[Collected data entries]
•••

-- ==== Sys2Proof/Machine/Pmc.lean ====
section
/-!
DEFINITION. The commands of the performance counters (R566 to R572).
-/
namespace Sys2Proof.Machine

/-- PMC_FREEZE_WRITE (R569): TOP_CTL.PMC_FREEZE. -/
def execPmcFreezeWrite (h : Nat) (value : Bool) (s : State) : Host.Outcome State Fault Refusal :=
  done (s.barWrite h 0x10 fun s => s.setFld F.topCtlPmcFreeze (ofBool value))

/-- PMC_OVERFLOW (R567, R568): a running counter takes a count that passes 2^48 - 1 and goes on from the remainder. A count
that does not pass it is no overflow. -/
def execPmcOverflow (i k inc : Nat) (s : State) : Host.Outcome State Fault Refusal :=
  done (s.when (s.pwr.coreOn && decide (i < 4 ∧ k < 64) && s.pmcRuns i k &&
      decide (2 ^ 48 ≤ (s.reg (pmcCntOff i k)).toNat % 2 ^ 48 + inc)) fun s => State.pmcAdd 64 s i k inc)

/-- Every counter of page `i` below `k` becomes 0. -/
def State.zeroCounters (s : State) (i : Nat) : Nat → State
  | 0 => s
  | k + 1 => (s.zeroCounters i k).setReg (pmcCntOff i k) 0#64

/-- PMC_CNT_CLR (R572). -/
def execPmcCntClr (h i : Nat) (s : State) : Host.Outcome State Fault Refusal :=
  done (s.barWrite h (0x30010 + i * 0x1000) fun s =>
    if i < 4 then (s.zeroCounters i 64).setReg (pmcOvfOff i) 0#64 else s)

/-- The number of the only one in a mask, or none. -/
def onlyBit (m : BitVec 32) : Option Nat :=
  match (List.range 32).filter fun i => m.getLsbD i with
  | [i] => some i
  | _ => none

/-- CPMU_CONFIG_WRITE (R571): the counter takes event `32 × group + bit` with ALL = 1; a mask of more than one bit is
ignored, an empty mask names no event. -/
def execCpmuConfigWrite (h i k group : Nat) (mask : BitVec 32) (enable intEn : Bool) (s : State) :
    Host.Outcome State Fault Refusal :=
  done (s.barWrite h (pmcCfgOff i k) fun s =>
    let set (ev : Nat) : State :=
      s.setReg (pmcCfgOff i k) (BitVec.ofNat 64 (ofBool enable * 2 ^ 31 + ofBool intEn * 2 ^ 29 + 2 ^ 28 + ev))
    if 4 ≤ i ∨ 64 ≤ k then s
    else if mask = 0#32 then set 0
    else
      match onlyBit mask with
      | some b => if 32 * group + b < 4096 then set (32 * group + b) else s
      | none => s)

end Sys2Proof.Machine
end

•••

PROBLEM TO SOLVE: Print out all of the records above, word for word.

WRITTEN RESPONSE:
-- ==== Sys2Proof/Machine/Pmc.lean ====
section
/-!
DEFINITION. The commands of the performance counters (R566 to R572).
-/
namespace Sys2Proof.Machine

/-- PMC_FREEZE_WRITE (R569): TOP_CTL.PMC_FREEZE. -/
def execPmcFreezeWrite (h : Nat) (value : Bool) (s : State) : Host.Outcome State Fault Refusal :=
  done (s.barWrite h 0x10 fun s => s.setFld F.topCtlPmcFreeze (ofBool value))

/-- PMC_OVERFLOW (R567, R568): a running counter takes a count that passes 2^48 - 1 and goes on from the remainder. A count
that does not pass it is no overflow. -/
def execPmcOverflow (i k inc : Nat) (s : State) : Host.Outcome State Fault Refusal :=
  done (s.when (s.pwr.coreOn && decide (i < 4 ∧ k < 64) && s.pmcRuns i k &&
      decide (2 ^ 48 ≤ (s.reg (pmcCntOff i k)).toNat % 2 ^ 48 + inc)) fun s => State.pmcAdd 64 s i k inc)

/-- Every counter of page `i` below `k` becomes 0. -/
def State.zeroCounters (s : State) (i : Nat) : Nat → State
  | 0 => s
  | k + 1 => (s.zeroCounters i k).setReg (pmcCntOff i k) 0#64

/-- PMC_CNT_CLR (R572). -/
def execPmcCntClr (h i : Nat) (s : State) : Host.Outcome State Fault Refusal :=
  done (s.barWrite h (0x30010 + i * 0x1000) fun s =>
    if i < 4 then (s.zeroCounters i 64).setReg (pmcOvfOff i) 0#64 else s)

/-- The number of the only one in a mask, or none. -/
def onlyBit (m : BitVec 32) : Option Nat :=
  match (List.range 32).filter fun i => m.getLsbD i with
  | [i] => some i
  | _ => none

/-- CPMU_CONFIG_WRITE (R571): the counter takes event `32 × group + bit` with ALL = 1; a mask of more than one bit is
ignored, an empty mask names no event. -/
def execCpmuConfigWrite (h i k group : Nat) (mask : BitVec 32) (enable intEn : Bool) (s : State) :
    Host.Outcome State Fault Refusal :=
  done (s.barWrite h (pmcCfgOff i k) fun s =>
    let set (ev : Nat) : State :=
      s.setReg (pmcCfgOff i k) (BitVec.ofNat 64 (ofBool enable * 2 ^ 31 + ofBool intEn * 2 ^ 29 + 2 ^ 28 + ev))
    if 4 ≤ i ∨ 64 ≤ k then s
    else if mask = 0#32 then set 0
    else
      match onlyBit mask with
      | some b => if 32 * group + b < 4096 then set (32 * group + b) else s
      | none => s)

end Sys2Proof.Machine
end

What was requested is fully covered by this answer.